====== Records supplied
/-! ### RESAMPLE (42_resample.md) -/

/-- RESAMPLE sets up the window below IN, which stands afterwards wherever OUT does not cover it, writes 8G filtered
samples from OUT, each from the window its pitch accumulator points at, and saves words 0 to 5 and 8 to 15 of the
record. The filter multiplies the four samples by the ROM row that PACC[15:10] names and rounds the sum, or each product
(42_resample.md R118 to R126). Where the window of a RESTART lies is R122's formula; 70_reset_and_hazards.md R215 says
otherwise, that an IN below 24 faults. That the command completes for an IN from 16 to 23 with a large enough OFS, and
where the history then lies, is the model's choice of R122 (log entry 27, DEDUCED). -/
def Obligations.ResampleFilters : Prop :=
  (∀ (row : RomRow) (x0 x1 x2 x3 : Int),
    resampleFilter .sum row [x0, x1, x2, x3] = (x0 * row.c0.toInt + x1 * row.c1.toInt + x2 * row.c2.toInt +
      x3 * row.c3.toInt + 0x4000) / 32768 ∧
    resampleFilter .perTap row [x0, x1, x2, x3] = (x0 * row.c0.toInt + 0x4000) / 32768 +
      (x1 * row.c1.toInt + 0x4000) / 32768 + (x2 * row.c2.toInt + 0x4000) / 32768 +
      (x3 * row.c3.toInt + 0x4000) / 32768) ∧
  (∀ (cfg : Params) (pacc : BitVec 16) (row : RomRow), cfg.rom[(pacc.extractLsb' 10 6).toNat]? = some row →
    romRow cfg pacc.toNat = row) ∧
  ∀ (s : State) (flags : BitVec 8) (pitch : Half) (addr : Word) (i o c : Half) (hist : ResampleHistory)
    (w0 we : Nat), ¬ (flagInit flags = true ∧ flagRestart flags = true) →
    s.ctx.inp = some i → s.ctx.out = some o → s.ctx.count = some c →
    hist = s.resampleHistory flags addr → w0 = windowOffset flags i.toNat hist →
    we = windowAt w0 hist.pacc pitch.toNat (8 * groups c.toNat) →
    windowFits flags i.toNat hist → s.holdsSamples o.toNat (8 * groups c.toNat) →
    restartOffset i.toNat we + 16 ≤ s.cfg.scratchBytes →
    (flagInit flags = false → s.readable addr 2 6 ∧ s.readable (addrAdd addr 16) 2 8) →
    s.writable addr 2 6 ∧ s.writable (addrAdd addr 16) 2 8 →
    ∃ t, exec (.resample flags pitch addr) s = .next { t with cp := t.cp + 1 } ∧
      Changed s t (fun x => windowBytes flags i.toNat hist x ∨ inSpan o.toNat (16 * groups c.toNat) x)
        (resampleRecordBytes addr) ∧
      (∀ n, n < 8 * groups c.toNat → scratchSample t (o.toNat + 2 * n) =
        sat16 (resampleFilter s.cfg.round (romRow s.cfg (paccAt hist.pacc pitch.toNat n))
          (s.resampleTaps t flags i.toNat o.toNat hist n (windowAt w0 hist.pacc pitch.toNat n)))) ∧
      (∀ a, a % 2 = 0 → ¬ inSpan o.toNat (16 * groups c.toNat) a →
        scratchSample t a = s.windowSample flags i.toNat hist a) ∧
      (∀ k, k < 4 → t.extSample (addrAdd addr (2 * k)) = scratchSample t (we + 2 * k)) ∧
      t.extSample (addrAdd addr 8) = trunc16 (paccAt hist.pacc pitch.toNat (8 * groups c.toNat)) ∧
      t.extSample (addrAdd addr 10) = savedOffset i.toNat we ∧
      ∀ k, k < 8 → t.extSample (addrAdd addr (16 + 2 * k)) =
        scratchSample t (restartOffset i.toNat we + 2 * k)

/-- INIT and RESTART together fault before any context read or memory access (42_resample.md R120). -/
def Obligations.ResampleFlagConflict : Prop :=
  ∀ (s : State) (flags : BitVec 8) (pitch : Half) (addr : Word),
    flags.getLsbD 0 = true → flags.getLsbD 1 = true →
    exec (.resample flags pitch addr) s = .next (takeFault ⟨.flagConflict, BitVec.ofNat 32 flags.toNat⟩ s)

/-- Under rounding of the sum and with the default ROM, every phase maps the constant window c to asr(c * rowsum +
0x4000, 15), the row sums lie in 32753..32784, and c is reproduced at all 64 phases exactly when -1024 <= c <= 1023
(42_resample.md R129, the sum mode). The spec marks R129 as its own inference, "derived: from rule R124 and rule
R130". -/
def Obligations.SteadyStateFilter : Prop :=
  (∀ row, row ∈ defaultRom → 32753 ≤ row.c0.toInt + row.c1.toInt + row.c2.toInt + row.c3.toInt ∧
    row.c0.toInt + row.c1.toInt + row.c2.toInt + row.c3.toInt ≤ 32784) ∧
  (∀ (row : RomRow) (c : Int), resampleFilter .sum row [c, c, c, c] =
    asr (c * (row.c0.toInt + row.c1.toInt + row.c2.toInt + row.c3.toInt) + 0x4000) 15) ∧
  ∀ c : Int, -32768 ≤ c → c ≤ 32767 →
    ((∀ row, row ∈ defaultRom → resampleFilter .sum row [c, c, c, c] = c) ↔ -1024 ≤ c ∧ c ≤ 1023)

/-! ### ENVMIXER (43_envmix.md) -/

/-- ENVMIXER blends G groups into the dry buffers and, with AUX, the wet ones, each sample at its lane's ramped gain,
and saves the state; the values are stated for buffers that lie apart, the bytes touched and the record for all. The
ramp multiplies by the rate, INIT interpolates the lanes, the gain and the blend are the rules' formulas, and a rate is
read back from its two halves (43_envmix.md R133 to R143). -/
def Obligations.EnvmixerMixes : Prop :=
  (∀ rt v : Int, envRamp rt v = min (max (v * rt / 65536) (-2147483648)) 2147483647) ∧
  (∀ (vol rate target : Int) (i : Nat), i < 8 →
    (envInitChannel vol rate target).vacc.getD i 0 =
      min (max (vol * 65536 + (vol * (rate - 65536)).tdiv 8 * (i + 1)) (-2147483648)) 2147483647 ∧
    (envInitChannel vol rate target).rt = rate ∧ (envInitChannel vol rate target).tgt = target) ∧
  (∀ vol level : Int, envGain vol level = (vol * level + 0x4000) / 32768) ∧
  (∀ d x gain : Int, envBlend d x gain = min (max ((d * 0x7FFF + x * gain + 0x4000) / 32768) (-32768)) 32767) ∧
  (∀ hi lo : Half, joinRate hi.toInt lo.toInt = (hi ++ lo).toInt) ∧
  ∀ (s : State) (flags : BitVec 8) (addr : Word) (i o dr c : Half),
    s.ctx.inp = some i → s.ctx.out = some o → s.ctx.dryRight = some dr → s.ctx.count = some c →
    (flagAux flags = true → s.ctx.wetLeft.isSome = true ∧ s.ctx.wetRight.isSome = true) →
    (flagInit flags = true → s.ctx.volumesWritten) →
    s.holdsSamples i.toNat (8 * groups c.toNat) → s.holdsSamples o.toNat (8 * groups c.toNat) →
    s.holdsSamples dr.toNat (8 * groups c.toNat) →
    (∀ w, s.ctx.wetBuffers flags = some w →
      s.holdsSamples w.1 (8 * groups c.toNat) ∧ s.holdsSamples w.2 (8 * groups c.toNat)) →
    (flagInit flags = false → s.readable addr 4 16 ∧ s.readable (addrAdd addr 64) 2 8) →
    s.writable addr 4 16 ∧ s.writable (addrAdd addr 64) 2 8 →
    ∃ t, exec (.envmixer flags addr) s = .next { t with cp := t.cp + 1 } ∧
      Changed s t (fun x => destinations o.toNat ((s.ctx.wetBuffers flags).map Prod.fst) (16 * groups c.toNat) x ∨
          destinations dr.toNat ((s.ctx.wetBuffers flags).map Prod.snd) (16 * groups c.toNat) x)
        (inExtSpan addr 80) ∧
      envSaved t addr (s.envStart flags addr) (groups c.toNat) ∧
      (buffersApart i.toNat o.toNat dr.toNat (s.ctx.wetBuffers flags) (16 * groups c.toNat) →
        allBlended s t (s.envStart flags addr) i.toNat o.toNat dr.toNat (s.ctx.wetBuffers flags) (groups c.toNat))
============
Each line from the first line of the entries up to and including the line containing "(∀ (row : RomRow) (x0" should be transcribed exactly, with all other lines left out.

/-! ### RESAMPLE (42_resample.md) -/

/-- RESAMPLE sets up the window below IN, which stands afterwards wherever OUT does not cover it, writes 8G filtered
samples from OUT, each from the window its pitch accumulator points at, and saves words 0 to 5 and 8 to 15 of the
record. The filter multiplies the four samples by the ROM row that PACC[15:10] names and rounds the sum, or each product
(42_resample.md R118 to R126). Where the window of a RESTART lies is R122's formula; 70_reset_and_hazards.md R215 says
otherwise, that an IN below 24 faults. That the command completes for an IN from 16 to 23 with a large enough OFS, and
where the history then lies, is the model's choice of R122 (log entry 27, DEDUCED). -/
def Obligations.ResampleFilters : Prop :=
  (∀ (row : RomRow) (x0 x1 x2 x3 : Int),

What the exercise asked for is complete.